場所が女子寮の為に男性である侯爵自身が行けない為の人選である。

そして私は逃亡防止のために王弟の研究室に残る事になり私が侯爵と騎士にも不正防止の為に残れといい、その監視役として王弟も残る事になった。

ただボーッと待っているのも辛いので王弟に頼んで本を貸してもらった。

大抵が王弟が研究している植物に関しての本なので面白くはない。

論文とか読むの辛い、単語の意味を調べる為の辞書が欲しくなる。

図鑑の方が見やすい事は見やすいが反対に絵が多いため。読み込み要素を見つけられない私だとあっという間に終わる。
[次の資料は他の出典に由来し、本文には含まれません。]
/-- R345, R339: a write to an instruction store. -/
def Dev.istorePath (d : Dev) (p : Path) (off w : Nat) (whole : Bool) : Dev :=
  let go := fun (d : Dev) => if off % 4 = 0 then d.istoreWrite p ((off - 0x0A000000) / 0x10000) (off % 0x10000 / 4) w
    else d.refuse p.code off .access
  if !whole then d.refuse p.code off .size
  else match d.access p off true with
    | .refused .state => d.refuse p.code off ((d.refusalOf go).getD .state)
    | .refused r => d.refuse p.code off r
    | _ => go d

/-- R337: a write to an offset of the register space: Vat window, instruction stores, registers. -/
def Dev.regWrite (d : Dev) (p : Path) (off w : Nat) (whole direct : Bool) : Dev :=
  if off < 0x04000000 then
    match d.access p off true with
    | .refused r => d.refuse p.code off r
    | _ => if p.isHost then d.windowWrite off ((leBytes 4 w).map fun b => (b, true)) false else d.refuse p.code off .access
  else if 0x0A000000 ≤ off ∧ off < 0x0A100000 then
    d.istorePath p off w whole
  else match siteAt off with
    | none => d.refuse p.code off (if whole then .access else .size)
    | some x => d.siteWrite p x off w whole direct

/-! ## VFs (R343) and the write as it arrives -/

/-- R343: the rings of a VF in ascending number. -/
def Dev.vfRings (d : Dev) (f : Nat) : List Nat := (List.range 256).filter fun r => d.get F.FRM_RING_CFG.FUNC r == f

/-- R341, R343: the BAR0 offset of the PF that an offset of a VF's BAR0 maps. -/
def Dev.vfMap (d : Dev) (f x : Nat) : Option Nat :=
  if x < 0x1000 then ((d.vfRings f)[x / 0x20]?).map fun r => R.FRM_RING_ADDR_LO.base + 0x20 * r + x % 0x20
  else if x = 0x1000 then some R.VAT_QHOST_CMD.off
  else if x = 0x1004 then some R.VAT_QHOST_STAT.off
  else if x = 0x1008 then some R.VAT_QHOST_ADDR.off
  else none

/-- The offset in the register space that a path's own offset names. -/
def Dev.pathOff (d : Dev) (p : Path) (off : Nat) : Option Nat :=
  match p with
  | .pcie f => if f.val = 0 then some off else d.vfMap f.val off
  | _ => some off

/-- R346: a write with EP set is refused, for a reason that the spec does not name; R8: a _HI write uses up what is staged. -/
def Dev.poisonWrite (d : Dev) (p : Path) (off : Nat) : Dev :=
  let n := d.freeVal % 7
  let r : Reason := ([.reserved, .size, .access, .locked, .range, .combination, .state] : List Reason).getD n .state
  let d := match siteAt off with
    | some x => d.halvesDone p x
    | none => d
  (d.freeNext.fault 259).refuse p.code off r

/-- A register write of a path: reached, timed out, refused or applied. -/
def Dev.pathWrite (d : Dev) (p : Path) (off w : Nat) (whole ep : Bool) : Dev :=
  match d.pathOff p off with
  | none => match d.access p R.VAT_QHOST_CMD.off true with
    | .absent => d
    | .timeout => d.accessTimeout p
    | _ => (if ep then d.fault 259 else d).refuse p.code off (if whole then .access else .size)
  | some off => match d.access p off true with
    | .absent => d
    | .timeout => d.accessTimeout p
    | r => if !ep then d.regWrite p off w whole false
      else if off < 0x04000000 && p.isHost && r == .ok then
        d.windowWrite off ((leBytes 4 w).map fun b => (b, true)) true
      else d.poisonWrite p off

end Sys2Proof.Machine
end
侯爵はユシルが戻るまでは私を無視する事に決めたらしく、見かけだけは平穏。

二人が戻ってくるまでに最低でも三十分はかかるだろうか?

この時間があれば本を読んだり課題を進めたり、お姉様とお茶を楽しむ事も出来ただろうに。

「オルレンス嬢」

なぜこんな事に…と話し合いをしようとした事に若干の後悔をしていると騎士に話しかけられた。

「なんでしょうか?」

騎士は先ほどの話し合い(第一ラウンド)では主に侯爵が攻勢に回り、その追随をするという役割だった。

言い足りない事があったのかもしれないと、警戒しつつ応じる。

「あまり近寄らないで頂けますか?」

「そう警戒しなくても」

言葉で牽制するのと同時に露骨に距離を開ければ苦笑された。

「無理ですね、ご自分がなされた事をお忘れですか?」

前科者は信用されないのが世の常です。例え本人が更生したといっても信じられる様になるには時間がかかる。

「君がユシルに言った事って…」

「詳細はコレンス嬢本人から聞いてください、本当の事をいうかはわかりませんが」

自分の行いが原因だと指摘されたからか、それ以上は何かをいう事もなく本題に入るので切って捨てた。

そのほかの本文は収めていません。